London.- by Emily Blewett on Mar 29, 2012 at 10:32
A (largely Greek) audience challenged the IMF mission chief Poul Thomson on the extent of the austerity measures in Greece at a panel debate at the London School of Economics last night.
In response to a question on increased suicide rates in Greece since the austerity measures, Thomson said he found the figures ‘alarming’ but reiterated that Greece’s minimum wage must be cut by at least 22%.
This, he argued would stop the jobless, who make up 40% of the population, being outpriced of the labour market.
Also on the panel was Moritz Kraemer, head analyst of EMEA credit ratings at Standard & Poor’s. His team, he said, had cut their rating on the country’s debt since the second private sector haircut as they expected further debt restructuring.
‘Greece hasn’t avoided default,’ said Kraemer. ‘Whether you want to call it a voluntary default or not, Greece has defaulted in that holders will not receive their full payment.’
Greece’s 110 billion euro bailout from the European Commission and the European Union, is the largest received by any country ever said Thomson.
Yet head economist at FTI Economics and co-panelist, Vicky Pryce, said Greece needed further ‘sweeteners’ alongside the IMF restructuring reforms.

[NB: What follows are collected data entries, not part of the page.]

-- ==== Sys2Proof/Machine/Boot.lean ====
section
/-! DEFINITION. The configuration block and the topology plan as bytes (R30, R348, R349, R425-R429, R476): their
checks, and how they are applied. -/

namespace Sys2Proof.Machine
open Sys2Proof

/-! The plan (R348, R349) -/

def planJobs (b : List Byte) : Nat := leAt b 20 1

/-- The header is valid, and the check word after the last route record good (R427). -/
def planGood (b : List Byte) : Bool :=
  decide (leAt b 0 4 = 0x4E414C50) && decide (leAt b 4 2 = 0x0100) && decide (leAt b 6 2 ≠ 0xFFFF) && decide (leAt b 8 8 ≠ 0) &&
    decide (planJobs b ≤ 8) && decide (leAt b 22 2 ≤ 4096) && decide (planEnd b + 4 ≤ b.length) &&
    decide (crc32c (b.take (planEnd b)) = leAt b (planEnd b) 4)

def planPort (b : List Byte) (p : Nat) : PortRec :=
  let a := 64 + 16 * p
  let f := leAt b (a + 3) 1
  { device := leAt b a 2, port := leAt b (a + 2) 1, enabled := bit f 0, time := bit f 1
    r := if leAt b (a + 4) 1 = 0 then 6 else leAt b (a + 4) 1, minLanes := if leAt b (a + 5) 1 = 0 then 2 else leAt b (a + 5) 1
    fpr := BitVec.ofNat 64 (leAt b (a + 8) 8) }

def planJob (b : List Byte) (j : Nat) : JobRec :=
  let a := 832 + 32 * j
  { job := leAt b a 2, part := leAt b (a + 2) 1, transit := decide (leAt b (a + 2) 1 = 0xFF), member := leAt b (a + 4) 2
    members := leAt b (a + 6) 2, ports := BitVec.ofNat 48 (leAt b (a + 8) 8), firstMember := leAt b (a + 16) 4 }

def planRoute (b : List Byte) (i : Nat) : RouteRec :=
  let a := planRoutes b + 8 * i
  { lo := leAt b a 2, hi := leAt b (a + 2) 2, port := leAt b (a + 4) 1, transit := bit (leAt b (a + 5) 1) 0, job := leAt b (a + 6) 2 }

/-- The plan that the bytes hold; a job slot whose identifier is 0 is unused. -/
def planOf (b : List Byte) : Plan :=
  { system := BitVec.ofNat 64 (leAt b 8 8), device := leAt b 6 2, gen := leAt b 16 4
    ports := (List.range 48).foldl (fun m p => mset {} m p (planPort b p)) []
    jobs := ((List.range 8).filter fun j => (planJob b j).job ≠ 0).map fun j => (j, planJob b j)
    memberTab := (List.range (planMembers b)).map fun i => leAt b (1088 + 2 * i) 2
    routes := (List.range (leAt b 22 2)).map (planRoute b) }

/-! Records of the block (R426) -/

/-- Registers whose Reset column says "From configuration", with the bits a record sets. -/
def cfgRegs : List (Reg × Nat) :=
  [(R.timeSrcCtl, 0x7FFF), (R.mgtCalCtl, 0x3FFFFFF), (R.mgtGovCeil, 0xFFFF), (R.kvCtl, 0xFFFFFFFF), (R.kvClass, 0x7), (R.kvPrefixCtl, 0xFFFF01),
   (R.loadProgCap, 0x7FF), (R.fabCtl, 0x1), (R.fabDevnum, 0xFFFF), (R.fabSystemId, 0xFFFFFFFFFFFFFFFF), (R.fabPlanGen, 0xFFFFFFFF), (R.fabJob, 0x1FFFFF),
   (R.fabJobPorts, 0xFFFFFFFFFFFF), (R.pwrCtl, 0x1FFFF), (R.pwrLimit, 0xFFFF), (R.pwrRegionCtl, 0xFFFFF), (R.thermCtl, 0x1FFFF), (R.thermFlowFull, 0xFFFF),
   (R.clkCtl, 0x1), (R.mgtHostCtl, 0xFF01), (R.mgtHostMemwin, 0x1F), (R.mgtHostPmbus, 0x7F), (R.faultEsc, 0xFFFFFFFFFFFFFFF), (R.cfgGen, 0xFFFFFFFF),
   (R.secFenceEntry, 0xFFFFFFFFFFFFFFFF)]

/-- A value sets no reserved encoding (R8). -/
def fieldsLegal (i : RegInfo) (v : Nat) : Bool :=
  i.legal.all (fieldLegal v)

/-- Pairs of fields that a value keeps in order (R270, R395): `vmin_thresh` below `vset`, which only tile regions have. -/
def pairsLegal (r : Reg) (slot v : Nat) : Bool :=
  if r = R.pwrRegionCtl then decide (120 ≤ slot % 256 ∧ slot ≠ 0xFFFFFFFF) || decide (bits v 10 10 < bits v 0 10)
  else if r = R.kvCtl then decide (bits v 0 16 ≤ bits v 16 16)
  else true

/-- The register is a select register. -/
def isSelect (r : Reg) : Bool := (regInfo? r).any fun i => decide (i.inst = .sel) || decide (i.inst = .selDie) || decide (i.inst = .selCore)

/-- Register a record of kind 1 names, and the select register of bytes 12-15. -/
def recReg (r : List Byte) : Reg := leAt r 1 1 * 0x10000 + leAt r 4 4
def recSelect (r : List Byte) : Option Reg := if leAt r 12 4 = 0xFFFFFFFF then none else some (leAt r 1 1 * 0x10000 + leAt r 12 4)

/-- A record that R426 and R427 allow. -/
def recLegal (r : List Byte) : Bool :=
  match leAt r 0 1 with
  | 1 =>
    decide (leAt r 4 4 < 0x10000) && (cfgRegs.lookup (recReg r)).isSome && (regInfo? (recReg r)).any (fun i => fieldsLegal i (leAt r 16 8)) &&
      pairsLegal (recReg r) (leAt r 8 4) (leAt r 16 8) &&
      match recSelect r with
      | none => true
      | some x => decide (leAt r 12 4 < 0x10000) && isSelect x
  | 2 => decide (leAt r 1 1 ≤ 3) && decide (leAt r 4 4 < 64)
  | _ => false

/-- The allow-table entry of 128 bits (R30); a reserved `die` leaves the field at 0. DESIGN CHOICE (log entry 143): a `base` or
`length` that is no multiple of 64 is held and matched as written. -/
def fenceEntryOf (w : Nat) : FenceEntry :=
  { base := bits w 0 48, length := bits w 48 32, rd := bit w 80, wr := bit w 81, die := if bits w 82 3 < 6 then bits w 82 3 else 0, valid := bit w 85 }
def fenceEntryNat (f : FenceEntry) : Nat := pack [(48, f.base), (32, f.length), (1, b2n f.rd), (1, b2n f.wr), (3, f.die), (1, b2n f.valid)]

def setFence (s : State) (key w : Nat) : State :=
  { s with carrier := { s.carrier with fence := mset {} s.carrier.fence key (fenceEntryOf w) } }

def modPlan (s : State) (f : Plan → Plan) : State := { s with fab := { s.fab with plan := f s.fab.plan } }

/-- The access path of firmware's own selections: no other path sees them (R514). -/
def cfgPath : Nat := 2

/-- A job slot of FAB_JOB_SEL. -/
def setJob (s : State) (f : JobRec → Option JobRec) : State :=
  let slot := sel s cfgPath R.fabJobSel 0 3
  let j := (s.fab.plan.jobs.lookup slot).getD { job := 0, part := 0, member := 0, firstMember := 0, members := 0 }
  modPlan s fun p => { p with jobs := match f j with | some j => minsert slot j p.jobs | none => merase slot p.jobs }

/-- A record's value reaches the register's home. -/
def setConfigured (s : State) (k : Nat) (r : Reg) (v : Nat) : State :=
  let v := v &&& (cfgRegs.lookup r).getD 0
  if r = R.cfgGen then { s with cfg := { s.cfg with cfgGen := v } }
  else if r = R.fabDevnum then modPlan s fun p => { p with device := v }
  else if r = R.fabSystemId then modPlan s fun p => { p with system := BitVec.ofNat 64 v }
  else if r = R.fabPlanGen then modPlan s fun p => { p with gen := v }
  else if r = R.fabJob then setJob s fun j => if bit v 19 then some { j with job := bits v 0 16, part := bits v 16 3, transit := bit v 20 } else none
  else if r = R.fabJobPorts then setJob s fun j => some { j with ports := BitVec.ofNat 48 v }
  else if r = R.secFenceEntry then
    let key := sel s cfgPath R.secFenceSel 6 2 * 64 + sel s cfgPath R.secFenceSel 0 6
    setFence s key (putBits (fenceEntryNat (mget {} s.carrier.fence key)) (64 * sel s cfgPath R.secFenceSel 8 1) 64 v)
  else match (regInfo? r).bind (instOf s cfgPath k) with
    | some inst => wrReg s r inst (BitVec.ofNat 64 v)
    | none => s

/-- A select register of firmware. -/
def setSelect (s : State) (k : Nat) (r : Reg) (v : Nat) : State :=
  match regInfo? r with
  | some i => match instOf s cfgPath k i with
    | some inst => wrReg s r inst (BitVec.ofNat 64 (v &&& i.rw))
    | none => s
  | none => s

/-- Dies a record of block 14 applies to: those whose view holds the register. -/
def recDies (r : List Byte) : List Nat :=
  if leAt r 1 1 ≠ 14 then [0]
  else if leAt r 24 4 = 0xFFFFFFFF then List.range 120
  else if leAt r 24 1 < 120 then [leAt r 24 1] else []

/-- Select values a record applies under. -/
def recSelects (r : List Byte) (x : Reg) : List Nat :=
  if leAt r 8 4 = 0xFFFFFFFF then List.range (((regInfo? x).elim 0 RegInfo.rw) + 1) else [leAt r 8 4]

/-- One record is applied. -/
def applyRec (s : State) (r : List Byte) : State :=
  if leAt r 0 1 = 2 then setFence s (leAt r 1 1 * 64 + leAt r 4 4) (leAt r 16 16)
  else (recDies r).foldl (fun s k => match recSelect r with
    | none => setConfigured s k (recReg r) (leAt r 16 8)
    | some x => (recSelects r x).foldl (fun s v => setConfigured (setSelect s k x v) k (recReg r) (leAt r 16 8)) s) s

/-! The block (R425, R427) -/

def cfgRec (b : List Byte) (i : Nat) : List Byte := slice b (64 + 32 * i) 32

/-- Every header value lies in its range (R425, R476). -/
def cfgHeaderLegal (b : List Byte) : Bool :=
  decide (2 ≤ leAt b 24 2) && decide (leAt b 24 2 ≤ 1000) && decide (leAt b 26 1 < 4) && decide (leAt b 27 1 ≤ 64) && decide (leAt b 28 2 ≤ 7680) &&
    decide (leAt b 30 2 ≤ 3600) && decide (leAt b 32 1 < 16) && decide (leAt b 33 1 < 16) && decide (1 ≤ leAt b 34 2) && decide (1 ≤ leAt b 36 2) &&
    decide (leAt b 36 2 ≤ 10080) && decide (20 ≤ leAt b 38 2) && decide (leAt b 38 2 ≤ 1000) && decide (1 ≤ leAt b 40 2) && decide (leAt b 40 2 ≤ 1000) &&
    zeros b 42 6 && zeros b 48 16

/-- Why a block alone is not valid: the cause of CFG_DEFAULT_CAUSE and a record index. -/
def blockCause (b : HostRead) : Option (Nat × Nat) :=
  match b with
  | none => some (1, 0)
  | some b =>
    if leAt b 0 4 ≠ 0x47464E43 ∨ leAt b 4 2 ≠ 0x0100 then some (2, 0)
    else if 8000 < cfgCount b ∨ leAt b 8 4 ≠ cfgLen b ∨ b.length < cfgLen b ∨ crc32c (b.take (cfgLen b - 4)) ≠ leAt b (cfgLen b - 4) 4 then some (3, 0)
    else match (List.range (cfgCount b)).find? fun i => !recLegal (cfgRec b i) with
      | some i => some (4, i)
      | none => if cfgHeaderLegal b then none else some (5, 0)

/-- The signature after the plan's check word that an enrolled configuration-signing key asks for (signing slot 8). -/
def cfgSigned (s : State) (b p : List Byte) : Bool :=
  match s.sec.signKeys.lookup 8 with
  | some key =>
    let sig := (p.drop (planEnd p + 4)).take 96
    decide (sig.length = 96) && ecdsaVerify key (sha384 (b.take (cfgLen b) ++ p.take (planEnd p + 4))) sig
  | none => true

/-- R427: `none` when the configuration is valid. -/
def cfgCause (s : State) (b p : HostRead) : Option (Nat × Nat) :=
  match blockCause b with
  | some c => some c
  | none => match p with
    | none => some (6, 0)
    | some p =>
      if !planGood p then some (6, 0)
      else if cfgSigned s (b.getD []) p then none else some (7, 0)

/-- FAULT_ESC of a header (R476, R484). -/
def escOf (b : List Byte) : Nat :=
  pack [(4, leAt b 32 1), (4, leAt b 33 1), (16, leAt b 34 2), (16, leAt b 36 2), (10, leAt b 38 2), (10, leAt b 40 2)]

/-- Firmware's selections return to their reset values. -/
def dropSelections (s : State) : State :=
  dropRegs s fun r i => (regInfo? r).any fun x => (decide (x.inst = .sel) && decide (i = cfgPath)) ||
    ((decide (x.inst = .selDie) || decide (x.inst = .selCore)) && decide (i / 65536 = cfgPath))

/-- A valid configuration is applied: plan, header, records in order. -/
def applyConfig (s : State) (b p : List Byte) : State :=
  let s := { s with fab := { s.fab with plan := planOf p } }
  let flags := leAt b 26 1
  let s := { s with cfg := { s.cfg with
    cfgGen := leAt b 12 4, degradedOk := bit flags 0, quickOk := bit flags 1, minCores := leAt b 27 1, minDevice := leAt b 28 2, peerWait := leAt b 30 2 } }
  let s := modTime s fun t => { t with epoch := untwos 64 (leAt b 16 8), beatUs := leAt b 24 2, nextEdge := leAt b 24 2 * 1000 }
  let s := wrReg s R.faultEsc 0 (BitVec.ofNat 64 (escOf b))
  dropSelections (((List.range (cfgCount b)).map (cfgRec b)).foldl applyRec s)

end Sys2Proof.Machine
end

‘Greeks like conspiracy theories,’ said Pryce. ‘There is the idea in Greece that some countries want to take Greek assets cheaply.’
Kraemer said rising populist sentiment, together with tax evasion and unemployment, was a major factor barring economic growth prospects in Greece.

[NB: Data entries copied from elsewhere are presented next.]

-- ==== Sys2Proof/Machine/Core.lean ====
section
/-! DEFINITION. The machine as the host runs it. -/

def Sys2Proof.core : Host.Core := { State := Sys2Proof.Machine.State, Fault := Sys2Proof.Machine.Fault, Refusal := Sys2Proof.Machine.Refusal, step := Sys2Proof.Machine.step, reset := Sys2Proof.Machine.State.reset }
end

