/-- Peer identity (R351-R353, R355, R357, R358): the HELLO that leaves on the lowest working lane, the peer's HELLO answered by an
IDENTITY over both, in packets that give their byte offset, once this end's own has gone; the pieces of the peer's IDENTITY, a peer
accepted only when every check holds, one whose chain or signature fails refused with cause 1. A recheck and a fabric abort
written in BAR0 wait for the edge. How the pieces end is log entry 160.
Completes: hello, identity, helloTimer, portRecheck, fabAbortWrite. -/
def Obligations.PortIdentity : Prop :=
  ∀ (s u : State) (p : Nat) (w : FabWire) (f : FabPacket) (h : Hello) (nonce key : List Byte) (cw : Nat × Nat) (v : W32),
    (f = fabRead w → u = fecCount s p w → lanesRun s p = true → badPacket s p f = false → f.kind = 0x0A →
      ((portAt s p).state ≠ .identifying ∨ (portAt s p).waiting = true ∨ (portAt s p).peer.isSome = true → exec (.hello p w) s = .next u) ∧
      ((portAt s p).state = .identifying → (portAt s p).waiting = false → (portAt s p).peer = none → h = helloRead f.payload →
        ∃ t, exec (.hello p w) s = .next t ∧ t = { u with fab := t.fab, out := t.out } ∧ (portAt t p).peer = some h ∧
          (∀ q, q ≠ p → portAt t q = portAt s q) ∧
          ((portAt s p).paused = false → t.out = s.out ++ (if (portAt s p).helloSent && s.sec.idReady then
            (identPieces (ownChain s ++ aliasSigned s (sha384 (helloBytes (ownHello s p) ++ helloBytes h)))).zipIdx.map fun x =>
              .fabric p ((workingLanes s p).take 1) (fabBytes (linkPacket t p 0x0B (512 * x.2) x.1)) else [])))) ∧
    (∀ chain sig all, f = fabRead w → u = fecCount s p w → lanesRun s p = true → badPacket s p f = false → f.kind = 0x0B → w.corrected = cw.1 → w.uncorrectable = cw.2 → f.aux = (portAt s p).ident.length →
      all = (portAt s p).ident ++ f.payload →
      (f.payload.length = 512 → ∃ t, exec (.identity p w.bytes cw) s = .next t ∧ t = { u with fab := t.fab } ∧
        portAt t p = { portAt s p with ident := all } ∧ ∀ q, q ≠ p → portAt t q = portAt s q) ∧
      (f.payload.length ≠ 512 → chain = all.take (all.length - 96) → sig = all.drop (all.length - 96) →
        (portAt s p).state = .identifying → (portAt s p).waiting = false → (portAt s p).helloSent = true → s.sec.idReady = true →
        (portAt s p).peer = some h →
        (Config.chainKey chain = some key →
          ecdsaVerify key (sha384 (helloBytes h ++ helloBytes (ownHello s p))) sig = true →
          h.major ≤ ownMajor s + 1 → ownMajor s ≤ h.major + 1 → h.system = s.fab.plan.system → (portRec s p).device ≠ 0xFFFF →
          h.device = (portRec s p).device → h.port = (portRec s p).port →
          ((portRec s p).fpr = 0 ∨ (portRec s p).fpr.toNat = ofLE ((sha384 (Config.chainDevice chain)).take 8)) → h.refused = false →
          ∃ t, exec (.identity p w.bytes cw) s = .next t ∧ t = { u with fab := t.fab } ∧
            portAt t p = { portAt s p with ident := [], cause := 0, state := if laneCount (portAt s p).lanes = 8 then .up else .upDegraded } ∧
            ∀ q, q ≠ p → portAt t q = portAt s q) ∧
        ((Config.chainKey chain = none ∨ (Config.chainKey chain = some key ∧
            ecdsaVerify key (sha384 (helloBytes h ++ helloBytes (ownHello s p))) sig = false)) →
          ∃ t, exec (.identity p w.bytes cw) s = .next t ∧ t = { u with fab := t.fab, regs := t.regs, time := t.time } ∧
            (portAt t p).state = .refused ∧ (portAt t p).cause = 1 ∧ (portAt t p).live = false ∧
            rdReg t R.fabStatus = rdReg s R.fabStatus ||| 1))) ∧
    ((portAt s p).state = .identifying → (portAt s p).waiting = false → (portAt s p).peer = none → (portAt s p).helloSent = false →
      ∃ t, exec (.helloTimer p nonce) s = .next t ∧ t = { s with fab := t.fab, out := t.out } ∧ (portAt t p).helloSent = true ∧
        (portAt t p).myNonce = slice nonce 0 32 ∧
        ((portAt s p).paused = false → t.out = s.out ++ [.fabric p ((workingLanes s p).take 1) (fabBytes (linkPacket s p 0x0A 0 (helloBytes
          { major := s.fab.level % 256, minor := s.fab.level / 256 % 256, device := s.fab.plan.device, port := p, refused := false
            r := (portRec s p).r, system := s.fab.plan.system, nonce := slice nonce 0 32 })))])) ∧
    (barOpen s = true →
      exec (.portRecheck v) s = .next { s with edgeOps := s.edgeOps ++ [{ reg := R.fabPortCmd, value := v.zeroExtend 64, inst := fld s R.fabPortSel 0 6 }] } ∧
      exec (.fabAbortWrite v) s = .next { s with edgeOps := s.edgeOps ++ [{ reg := R.fabAbort, value := v.zeroExtend 64 }] })

/-- An ABORT whose epoch is after the job's (R365, R367): the job takes the epoch, the packet is counted and passed on at
its own working job ports but the one it came on, ahead of what waits at a port whose split changes, and the partition's
cores stop, its waiting packets and its requests at its home hub go and its reset is wanted, for this cause whatever asked before;
an epoch not after the job's changes nothing but the count of codewords.
Completes: abort. -/
def Obligations.FabricAbort : Prop :=
  ∀ (s u : State) (port slot : Nat) (w : FabWire) (p : FabPacket) (j : JobRec), Comes s u port w p 9 →
    slotOfJob s p.job = some (slot, j) → j.ports.getLsbD port = true →
    (after 16 p.epoch.toNat (epochOf s slot).toNat = false → exec (.abort port w) s = .next u) ∧
    (after 16 p.epoch.toNat (epochOf s slot).toNat = true →
      ∃ t, exec (.abort port w) s = .next t ∧
        t = { u with fab := t.fab, regs := t.regs, time := t.time, parts := t.parts, out := t.out, serve := t.serve } ∧
        epochOf t slot = p.epoch ∧ (∀ x, portAt t x = { portAt s x with queue := (portAt t x).queue }) ∧
        rdReg t R.fabAbortsRcvd = BitVec.ofNat 64 (sat 0xFFFFFFFF ((rdReg s R.fabAbortsRcvd).toNat + 1)) ∧
        rdReg t R.fabStatus = rdReg s R.fabStatus ||| 0x20 ∧
        (∀ x, (∃ l b, Out.fabric x l b ∈ t.out.drop s.out.length) ↔
          x < 48 ∧ j.ports.getLsbD x = true ∧ x ≠ port ∧ portLive s x = true ∧ kindDefined s x 9 = true ∧ (portAt s x).paused = false) ∧
        (∀ x < 48, j.ports.getLsbD x = true → x ≠ port → portLive s x = true → kindDefined s x 9 = true → (portAt s x).paused = true →
          ∃ f, (portAt t x).queue.head? = some f ∧ f.kind = 9 ∧ f.job = p.job ∧ f.epoch = p.epoch) ∧
        (j.transit = true → t.parts = s.parts ∧ t.serve = s.serve) ∧
        (j.transit = false → (∀ x < 48, ∀ f ∈ (portAt t x).queue, f.job = p.job → f.kind = 9) ∧
          t.serve = { s.serve with kvWait := s.serve.kvWait.filter fun x => decide (x.partition ≠ j.part) } ∧
          ((partAt s j.part).state = .running →
            (partAt t j.part).stopped = true ∧ (partAt t j.part).resetDue = some (0x08, ((partAt s j.part).resetDue.map (·.2)).getD false))))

None of the panelists advocated a Greek exit from the eurozone as not only would a return to the Drachma wipe out all of Greek savings and bankrupt companies, it would also make Greece’s return to the debt market even more difficult than under the Troika programme.
Protestors greeted the IMF’s head of the Greek restructuring process at the university with the words ‘Paul Thomson get out, we don’t want your bailout!’